Deep understanding of Java recursion
- 2020-04-01 01:09:04
- OfStack
One, recursive function, commonly said is the function itself to call their own...
Such as: n! = n (n - 1)!
You define f of n to be equal to nf of n minus 1.
And f of n minus 1 is a function of this definition. That's recursion
Why recursion: the purpose of recursion is to simplify the programming and make the program easy to read
Third, the drawback of recursion: although the non-recursive function is efficient, but more difficult to program, readability is poor. The downside of recursive functions is that they add overhead, meaning that each time you recurse, the stack takes up an extra chunk of memory
Iv. Recursion conditions: there should be a statement to complete the task, and the requirement of recursion should be satisfied (decrease rather than diverge).
V. recursive progression:
1. Calculate n factorial recursively:
Analysis: n! = n * (n - 1) * (n - 2)... * 1
public int dReturn(int n){
if(n==1){
return 1;
}else{
return n*dReturn(n-1);
}
} 2. Use the recursive function to calculate the sum from 1 to n: 1+2+3+4+.. + n
public int dReturn(int n){
if(n==1){
return 1;
}else{
return n+dReturn(n-1);
}
}
3. Require the output of a sequence: 1,1,2,3,5,8,11... (each number is the sum of the first two Numbers, the recursive function is required.)
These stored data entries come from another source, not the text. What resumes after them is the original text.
theorem same_onSeg (a0 : ℕ) (a1 : Segment → Segment) (hw : listed [.epd] w = true) (h : Same w a s) :
    Same w a (onSeg a0 a1 s) := by
  unfold onSeg
  repeat' first
    | with_reducible assumption
    | (intro (s : State) (h : Same w a s))
    | (intro _ (s : State) (h : Same w a s))
    | (intro (h : Same w a _))
    | (intro (s' : State); refine_lift have h : Same w a s' := ?_; ?_; clear_value s')
    | lift_lets
    | with_reducible apply sameO_next
    | with_reducible apply same_ite
    | with_reducible apply same_onEpd
    | exact listed_trans hw rfl
    | with_reducible refine same_foldl ?_ (fun s x h => ?_)
    | (intro x'; clear_value x')
    | intro _
    | dsimp only [s']
    | split

theorem same_settleReq (a0 : Option ℕ) (a1 : Bool) (hw : listed [.epd, .hsi, .result] w = true) (h : Same w a s) :
    Same w a (settleReq a0 a1 s) := by
  unfold settleReq
  repeat' first
    | with_reducible assumption
    | (intro (s : State) (h : Same w a s))
    | (intro _ (s : State) (h : Same w a s))
    | (intro (h : Same w a _))
    | (intro (s' : State); refine_lift have h : Same w a s' := ?_; ?_; clear_value s')
    | lift_lets
    | with_reducible apply sameO_next
    | with_reducible apply same_ite
    | with_reducible apply same_onEpd
    | with_reducible apply same_post
    | exact listed_trans hw rfl
    | with_reducible refine same_foldl ?_ (fun s x h => ?_)
    | (intro x'; clear_value x')
    | intro _
    | dsimp only [s']
    | split

theorem same_aim (a0 : Bool) (a1 : ℕ) (a3 : ℕ × ℕ) (hw : listed [.epd, .hsi, .result] w = true) (h : Same w a s) :
    Same w a (aim a0 a1 s a3) := by
  unfold aim
  repeat' first
    | with_reducible assumption
    | (intro (s : State) (h : Same w a s))
    | (intro _ (s : State) (h : Same w a s))
    | (intro (h : Same w a _))
    | (intro (s' : State); refine_lift have h : Same w a s' := ?_; ?_; clear_value s')
    | lift_lets
    | with_reducible apply sameO_next
    | with_reducible apply same_ite
    | with_reducible apply same_settleReq
    | with_reducible apply same_onSeg
    | exact listed_trans hw rfl
    | with_reducible refine same_foldl ?_ (fun s x h => ?_)
    | (intro x'; clear_value x')
    | intro _
    | dsimp only [s']
    | split

theorem same_acceptUpdate (a0 : Option Req) (a1 : List ℕ) (a2 : Bool) (a3 : List ℕ) (hw : listed [.epd, .hsi, .result] w = true) (h : Same w a s) :
    Same w a (acceptUpdate a0 a1 a2 a3 s) := by
  unfold acceptUpdate
  repeat' first
    | with_reducible assumption
    | (intro (s : State) (h : Same w a s))
    | (intro _ (s : State) (h : Same w a s))
    | (intro (h : Same w a _))
    | (intro (s' : State); refine_lift have h : Same w a s' := ?_; ?_; clear_value s')
    | lift_lets
    | with_reducible apply sameO_next
    | with_reducible apply same_ite
    | with_reducible apply same_onEpd
    | with_reducible apply same_settleReq
    | with_reducible apply same_aim
    | exact listed_trans hw rfl
    | with_reducible refine same_foldl ?_ (fun s x h => ?_)
    | (intro x'; clear_value x')
    | intro _
    | dsimp only [s']
    | split

theorem same_execEpdUpdate (a0 : Req) (a1 : ℕ) (a2 : ℕ) (a3 : Bytes) (hw : listed [.epd, .log, .hsi, .freeCtr, .result] w = true) (h : Same w a s) :
    SameO w a (execEpdUpdate a0 a1 a2 a3 s) := by
  unfold execEpdUpdate
  repeat' first
    | with_reducible assumption
    | (intro (s : State) (h : Same w a s))
    | (intro _ (s : State) (h : Same w a s))
    | (intro (h : Same w a _))
    | (intro (s' : State); refine_lift have h : Same w a s' := ?_; ?_; clear_value s')
    | lift_lets
    | with_reducible apply sameO_next
    | with_reducible apply same_ite
    | with_reducible apply sameO_ite
    | with_reducible apply same_evalBand
    | with_reducible apply same_guarded
    | with_reducible apply same_postSts
    | with_reducible apply same_onEpd
    | with_reducible apply same_acceptUpdate
    | with_reducible apply same_pend
    | exact listed_trans hw rfl
    | with_reducible refine same_foldl ?_ (fun s x h => ?_)
    | (intro x'; clear_value x')
    | intro _
    | dsimp only [s']
    | split

theorem same_frameDone (a0 : Bytes) (a2 : ℕ) (hw : listed [.epd, .hsi, .result] w = true) (h : Same w a s) :
    Same w a (frameDone a0 s a2) := by
  unfold frameDone
  dsimp only
  repeat' first
    | with_reducible assumption
    | (intro (s : State) (h : Same w a s))
    | (intro _ (s : State) (h : Same w a s))
    | (intro (h : Same w a _))
    | (intro (s' : State); refine_lift have h : Same w a s' := ?_; ?_; clear_value s')
    | with_reducible apply sameO_next
    | with_reducible apply same_ite
    | with_reducible apply same_onSeg
    | with_reducible apply same_settleReq
    | exact listed_trans hw rfl
    | with_reducible refine same_foldl ?_ (fun s x h => ?_)
    | (intro x'; clear_value x')
    | intro _
    | dsimp only [s']
    | split

theorem same_startWave (a0 : Bytes) (a1 : ℕ) (a2 : ℕ) (a3 : ℕ) (a4 : List ℕ) (a5 : Option ℕ) (hw : listed [.epd, .hsi, .result] w = true) (h : Same w a s) :
    Same w a (startWave a0 a1 a2 a3 a4 a5 s) := by
  unfold startWave
  repeat' first
    | with_reducible assumption
    | (intro (s : State) (h : Same w a s))
    | (intro _ (s : State) (h : Same w a s))
    | (intro (h : Same w a _))
    | (intro (s' : State); refine_lift have h : Same w a s' := ?_; ?_; clear_value s')
    | lift_lets
    | with_reducible apply sameO_next
    | with_reducible apply same_ite
    | with_reducible apply same_onSeg
    | with_reducible apply same_settleReq
    | exact listed_trans hw rfl
    | with_reducible refine same_foldl ?_ (fun s x h => ?_)
    | (intro x'; clear_value x')
    | intro _
    | dsimp only [s']
    | split

theorem same_startSeg (a0 : Bytes) (a2 : ℕ) (hw : listed [.epd, .hsi, .result] w = true) (h : Same w a s) :
    Same w a (startSeg a0 s a2) := by
  unfold startSeg
  repeat' first
    | with_reducible assumption
    | (intro (s : State) (h : Same w a s))
    | (intro _ (s : State) (h : Same w a s))
    | (intro (h : Same w a _))
    | (intro (s' : State); refine_lift have h : Same w a s' := ?_; ?_; clear_value s')
    | lift_lets
    | with_reducible apply sameO_next
    | with_reducible apply same_ite
    | with_reducible apply same_startWave
    | with_reducible apply same_onSeg
    | with_reducible apply same_settleReq
    | exact listed_trans hw rfl
    | with_reducible refine same_foldl ?_ (fun s x h => ?_)
    | (intro x'; clear_value x')
    | intro _
    | dsimp only [s']
    | split

theorem same_keepJournal (a0 : Bytes) (a1 : Bool) (hw : listed [.epd] w = true) (h : Same w a s) :
    Same w a (keepJournal a0 a1 s) := by
  unfold keepJournal
  repeat' first
    | with_reducible assumption
    | (intro (s : State) (h : Same w a s))
    | (intro _ (s : State) (h : Same w a s))
    | (intro (h : Same w a _))
    | (intro (s' : State); refine_lift have h : Same w a s' := ?_; ?_; clear_value s')
    | lift_lets
    | with_reducible apply sameO_next
    | with_reducible apply same_ite
    | with_reducible apply same_onEpd
    | exact listed_trans hw rfl
    | with_reducible refine same_foldl ?_ (fun s x h => ?_)
    | (intro x'; clear_value x')
    | intro _
    | dsimp only [s']
    | split

theorem same_framesDone (a0 : Bytes) (hw : listed [.epd, .hsi, .result] w = true) (h : Same w a s) :
    Same w a (framesDone a0 s) := by
  unfold framesDone
  repeat' first
    | with_reducible assumption
    | (intro (s : State) (h : Same w a s))
    | (intro _ (s : State) (h : Same w a s))
    | (intro (h : Same w a _))
    | (intro (s' : State); refine_lift have h : Same w a s' := ?_; ?_; clear_value s')
    | lift_lets
    | with_reducible apply sameO_next
    | with_reducible apply same_ite
    | with_reducible apply same_frameDone
    | with_reducible apply same_onEpd
    | exact listed_trans hw rfl
    | with_reducible refine same_foldl ?_ (fun s x h => ?_)
    | (intro x'; clear_value x')
    | intro _
    | dsimp only [s']
    | split

theorem same_takeTable  (hw : listed [.epd] w = true) (h : Same w a s) :
    Same w a (takeTable s) := by
  unfold takeTable
  repeat' first
    | with_reducible assumption
    | (intro (s : State) (h : Same w a s))
    | (intro _ (s : State) (h : Same w a s))
    | (intro (h : Same w a _))
    | (intro (s' : State); refine_lift have h : Same w a s' := ?_; ?_; clear_value s')
    | lift_lets
    | with_reducible apply sameO_next
    | with_reducible apply same_ite
    | with_reducible apply same_onEpd
    | exact listed_trans hw rfl
    | with_reducible refine same_foldl ?_ (fun s x h => ?_)
    | (intro x'; clear_value x')
    | intro _
    | dsimp only [s']
    | split

theorem same_execEpdFrame  (hw : listed [.epd, .log, .hsi, .freeCtr, .result] w = true) (h : Same w a s) :
    SameO w a (execEpdFrame s) := by
  unfold execEpdFrame
  repeat' first
    | with_reducible assumption
    | (intro (s : State) (h : Same w a s))
    | (intro _ (s : State) (h : Same w a s))
    | (intro (h : Same w a _))
    | (intro (s' : State); refine_lift have h : Same w a s' := ?_; ?_; clear_value s')
    | lift_lets
    | with_reducible apply sameO_next
    | with_reducible apply same_ite
    | with_reducible apply sameO_ite
    | with_reducible apply same_evalBand
    | with_reducible apply same_framesDone
    | with_reducible apply same_onEpd
    | with_reducible apply same_takeTable
    | with_reducible apply same_startSeg
    | with_reducible apply same_keepJournal
    | exact listed_trans hw rfl
    | with_reducible refine same_foldl ?_ (fun s x h => ?_)
    | (intro x'; clear_value x')
    | intro _
    | dsimp only [s']
    | split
Java recursion to represent a function :F(n)=F(n-1)+F(n-2); F (0) = 1; F (1) = 1;
Analysis: the X1 = 1; X2 = 1; The X3 = X1 + X2; X4 = X2 + X3; . ; Xn = X (n - 1) + X (n - 2)
public int F(int n){
if(n==1){
return 1;
}else if(n==2){
return 1;
}else{
return F(n-1)+F(n-2);
}
} 4. Java recursively reverse-prints the elements of an array of integers
public static void printAll(int index,int[] arr){
System.out.println(arr[index]);
if(index > 0){
printAll(--index,arr);
}
}
public static void main(String[] args){
int[] arr={1,2,3,4,5};
printAll(arr.lenth-1,arr);
} 5. Programming solution: if a heifer has a cow every year since the fourth year of birth, how many cows are there in the NTH year according to the rule of times?
public static int cattle(int n){
if(n<=0){
return 0;
}else if(n<=3){
return 1;
}else{
return cattle(n-1)+cattle(n-3);
}
}
public static void main(String[] args){
int n=10;
System.out.println(n+" After a total of "+cattle(n)+" Head of cattle ");
} Recursion, linear recursion, tail recursion?
Recursive function calls in Java - take the factorial of a number
Don't worry about overflows: it's usually just 69 factorial...
Note: 0 factorial 0! = 1
N factorial of any natural number greater than 1:
N! = 1 x 2 x 3 x... X n
Or n! = n * (n - 1)!
Search 0 factorial, can come out of an online calculator, very practical!!
package test;
import java.util.Scanner;
public class DiGui {
public static void main(String[] args) {
// TODO Auto-generated method stub
System.out.println(" Enter an integer: ");
Scanner scan = new Scanner(System.in);
int x = scan.nextInt();
int result = digui(x);
System.out.println(result);
}
//Recursive function
public static int digui(int x){
if(x<=0){
return 1;
}else{
return x*digui(x-1);
}
}
}Recursion: a method by which a procedure or function directly or indirectly calls itself in its definition or specification, usually by transforming a large and complex problem into a smaller problem similar to the original one. This example clearly illustrates how recursion can turn a complex problem into a smaller problem. Here is a small example of how recursion works.
public class Test {
static int multiply(int n) {
int factorial; // ??
if ((n == 1) || (n == 0)) {
factorial = n;
} else {
factorial = n * multiply(n - 1);
}
return factorial;
}
public static void main(String[] args) {
System.out.println(multiply(5));
}
}
When a function is called, its variable space is created on the runtime stack. The variables of the previously called function are left on the stack, but they are hidden by the variables of the new function and therefore cannot be accessed.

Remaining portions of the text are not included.